/-- The frame of the grid: no instruction but `PUT` changes what any address reads as; `PUT` changes at most the one
address that its bounds check gives for the popped coordinates (10_state R19, R22, 20_memory R34). With `run` up, and
during a run whatever the level of `run`, no move of the host writes the grid, and none but `RESET` writes any other
element of the architectural state (10_state R28, 20_memory R45, 60_exceptions R156, the spec's decision D20); when a run
is under way is log 18. -/
def Obligations.OnlyPutWritesTheGrid : Prop :=
  (∀ (i : Instr) (s t : State), s.grid.wf = true → exec i s = .next t →
    (i ≠ .put → ∀ b : Nat, t.grid.read b = s.grid.read b) ∧
    (∀ a : Nat, i = .put → gridAddr (s.operand 1) (s.operand 0) = some a →
      t.grid.read a = lowByte (s.operand 2) ∧ ∀ b : Nat, b ≠ a → t.grid.read b = s.grid.read b) ∧
    (i = .put → gridAddr (s.operand 1) (s.operand 0) = none → ∀ b : Nat, t.grid.read b = s.grid.read b)) ∧
  ∀ (s t : State) (m : HostMove), s.run = true ∨ s.inRun = true → s.hostMove m = some t →
    t.grid = s.grid ∧ t.depth = s.depth ∧
    (m ≠ .reset → t.stk = s.stk ∧ t.pcx = s.pcx ∧ t.pcy = s.pcy ∧ t.dir = s.dir ∧ t.strmode = s.strmode ∧
      t.halted = s.halted ∧ t.fkind = s.fkind ∧ t.fchar = s.fchar)

/-- OutOfBounds is raised by `GET` and `PUT` alone, exactly when a popped coordinate is outside the grid, whatever the
value operand; then no cell is written, no result is pushed and no step follows; a fetch never raises it
(60_exceptions R142). That the operands stay on the stack is the spec's decision D10 (60_exceptions R144); that the frozen
core answers the same state is the model's choice (log 6). -/
def Obligations.OutOfBoundsExactlyOutsideTheGrid : Prop :=
  (∀ (i : Instr) (s t : State), s.fkind = none → exec i s = .next t →
    (t.fkind = some .outOfBounds ↔ (i = .get ∨ i = .put) ∧
      ((s.operand 1).toInt < 0 ∨ 80 ≤ (s.operand 1).toInt ∨ (s.operand 0).toInt < 0 ∨ 25 ≤ (s.operand 0).toInt)) ∧
    (t.fkind = some .outOfBounds → t.grid = s.grid ∧ t.stk = s.stk ∧ step t = .next t)) ∧
  ∀ s t : State, s.fkind = none → step s = .next t → t.fkind = some .outOfBounds →
    decode s.strmode s.fetch = .operation .get ∨ decode s.strmode s.fetch = .operation .put

/-- A store is seen by the very next fetch, also when it hits the cell that is fetched next, and by a `GET` of the same
coordinates; a cell it did not hit is fetched as before (20_memory R39, R42, R44). The value stored rests on D7. -/
def Obligations.StoreIsSeenByTheNextFetchAndGet : Prop :=
  ∀ (s t : State) (a : Nat), s.stackWf = true → s.grid.wf = true →
    gridAddr (s.operand 1) (s.operand 0) = some a → exec .put s = .next t →
    (cellAddr t.pcx t.pcy = a → t.fetch = lowByte (s.operand 2)) ∧
    (cellAddr t.pcx t.pcy ≠ a → t.fetch = s.cell t.pcx t.pcy) ∧
    ∀ u : State, u.grid = t.grid → u.depth = t.depth → u.stk = s.operand 0 :: s.operand 1 :: t.stk →
      exec .get u = .next (State.advance { u with stk := BitVec.ofNat 32 ((s.operand 2).toNat % 256) :: t.stk })

/-! ### Exit, no-op, string mode, output, input -/

/-- `EXIT` sets `HALTED` and the step still advances; in string mode `@` is data (44_system_io R120). Rests on D12. -/
def Obligations.ExitHaltsAndAdvances : Prop :=
  decode false 0x40 = .operation .exit ∧ decode true 0x40 = .operation (.strpush 0x40) ∧
  ∀ s : State, exec .exit s = .next (State.advance { s with halted := true })

/-- `BLANK` changes only the position; code 0x20 alone is the no-op, and it is data in string mode
(44_system_io R121). -/
def Obligations.BlankOnlyAdvances : Prop :=
  (∀ c : Byte, decode false c = .operation .blank ↔ c = 0x20) ∧
  (∀ c : Byte, c.toNat < 0x20 → decode false c = .unknownInstruction c) ∧
  decode true 0x20 = .operation (.strpush 0x20) ∧
  ∀ s : State, exec .blank s = .next s.advance

/-- `QUOTE` flips `STRMODE` in either mode and pushes nothing (44_system_io R122, first part). -/
def Obligations.QuoteFlipsStringMode : Prop :=
  decode false 0x22 = .operation .quote ∧ decode true 0x22 = .operation .quote ∧
  ∀ s : State,
    (s.strmode = false → exec .quote s = .next (State.advance { s with strmode := true })) ∧
    (s.strmode = true → exec .quote s = .next (State.advance { s with strmode := false }))

/-- `OUTC` pops one value and emits it whole as a `CHAR` token, in every state (44_system_io R123). -/
def Obligations.OutcEmitsACharToken : Prop :=
  decode false 0x2C = .operation .outc ∧
  ∀ s : State,
    exec .outc s =
      .next (State.advance { s with stk := s.stk.drop 1, out := s.out ++ [.char (s.operand 0)] }) ∧
    (s.stk = [] → exec .outc s = .next (State.advance { s with out := s.out ++ [.char 0] }))

/-- `OUTI` pops one value and emits it as an `INT` token, in every state; the token's text ends in a space
(44_system_io R124). -/
def Obligations.OutiEmitsAnIntToken : Prop :=
  decode false 0x2E = .operation .outi ∧
  (∀ s : State,
    exec .outi s =
      .next (State.advance { s with stk := s.stk.drop 1, out := s.out ++ [.int (s.operand 0)] }) ∧
    (s.stk = [] → exec .outi s = .next (State.advance { s with out := s.out ++ [.int 0] }))) ∧
  (∀ v : Word, (OutToken.int v).render = some (decimal v ++ [0x20])) ∧
  (OutToken.int 0).render = some [0x30, 0x20] ∧
  ∀ v : Word, v.toInt < 0 → (decimal v).head? = some 0x2D

/-- `INI`: overflow before any token is taken; an answered request pushes its integer, or 0 for `NONE`, and is over
(44_system_io R125). Rests on D2, D10, D26, and on log 3 for where answers stand. -/
def Obligations.IniTakesOneIntegerToken : Prop :=
  decode false 0x26 = .operation .ini ∧
  ∀ s : State,
    (s.full = true → exec .ini s = .next { s with fkind := some .stackOverflow, fchar := 0x26 }) ∧
    (∀ (n : Word) (rest : List IntToken), s.full = false → s.intIn = .int n :: rest →
      exec .ini s = .next (State.advance { s with intIn := rest, request := none, stk := n :: s.stk })) ∧
    (∀ rest : List IntToken, s.full = false → s.intIn = .absent :: rest →
      exec .ini s = .next (State.advance { s with intIn := rest, request := none, stk := 0 :: s.stk }))

/-- `INC`: overflow before any token is taken; an answered request pushes its code 0..255, or -1 at the end of input,
and is over (44_system_io R127). Rests on D2, D8, D10, D26, and on log 3 for where answers stand. -/
def Obligations.IncTakesOneCharacterToken : Prop :=
  decode false 0x7E = .operation .inc ∧
  ∀ s : State,
    (s.full = true → exec .inc s = .next { s with fkind := some .stackOverflow, fchar := 0x7E }) ∧
    (∀ (c : Byte) (rest : List CharToken), s.full = false → s.charIn = .char c :: rest →
      exec .inc s = .next (State.advance { s with
        charIn := rest, request := none, stk := BitVec.ofNat 32 c.toNat :: s.stk })) ∧
    (∀ rest : List CharToken, s.full = false → s.charIn = .absent :: rest →
      exec .inc s = .next (State.advance { s with charIn := rest, request := none, stk := -1 :: s.stk }))

/-- The hold: an input step without an answer makes its request and changes nothing else; from then on the core keeps
all its state, however many steps go by and whatever the level of `run`; after the host's answer, which is a move at
either level, the step completes with `run` up (44_system_io R129, 70_reset_and_hazards R167, R175). That a waiting step
answers the same state is log 5; that with `run` down the answered step waits for `run` is log 13. -/
def Obligations.InputHoldKeepsAllStateUntilAnswered : Prop :=
  (∀ s : State, s.full = false →
    (s.intIn = [] → exec .ini s = .next { s with request := some .int }) ∧
    (s.charIn = [] → exec .inc s = .next { s with request := some .char })) ∧
  (∀ (s : State) (n : Nat), s.requestWf = true → s.holding = true → runSteps n s = .next s) ∧
  (∀ (s : State) (n : Word), s.requestWf = true → s.holding = true → s.request = some .int →
    ∃ t : State, s.hostMove (.answerInt (.int n)) = some t ∧ t.holding = false ∧
      (s.run = false → step t = .next t) ∧
      step (t.setRun true) = .next (State.advance { s with run := true, request := none, stk := n :: s.stk })) ∧
  ∀ (s : State) (c : Byte), s.requestWf = true → s.holding = true → s.request = some .char →
    ∃ t : State, s.hostMove (.answerChar (.char c)) = some t ∧ t.holding = false ∧
      (s.run = false → step t = .next t) ∧
      step (t.setRun true) =
        .next (State.advance { s with run := true, request := none, stk := BitVec.ofNat 32 c.toNat :: s.stk })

Your assignment: Repeat, word for word, the lines from the opening of the material through the line containing "t.grid = s.grid ∧ t.depth = s.depth ∧".

Result for this task:
/-- The frame of the grid: no instruction but `PUT` changes what any address reads as; `PUT` changes at most the one
address that its bounds check gives for the popped coordinates (10_state R19, R22, 20_memory R34). With `run` up, and
during a run whatever the level of `run`, no move of the host writes the grid, and none but `RESET` writes any other
element of the architectural state (10_state R28, 20_memory R45, 60_exceptions R156, the spec's decision D20); when a run
is under way is log 18. -/
def Obligations.OnlyPutWritesTheGrid : Prop :=
  (∀ (i : Instr) (s t : State), s.grid.wf = true → exec i s = .next t →
    (i ≠ .put → ∀ b : Nat, t.grid.read b = s.grid.read b) ∧
    (∀ a : Nat, i = .put → gridAddr (s.operand 1) (s.operand 0) = some a →
      t.grid.read a = lowByte (s.operand 2) ∧ ∀ b : Nat, b ≠ a → t.grid.read b = s.grid.read b) ∧
    (i = .put → gridAddr (s.operand 1) (s.operand 0) = none → ∀ b : Nat, t.grid.read b = s.grid.read b)) ∧
  ∀ (s t : State) (m : HostMove), s.run = true ∨ s.inRun = true → s.hostMove m = some t →
    t.grid = s.grid ∧ t.depth = s.depth ∧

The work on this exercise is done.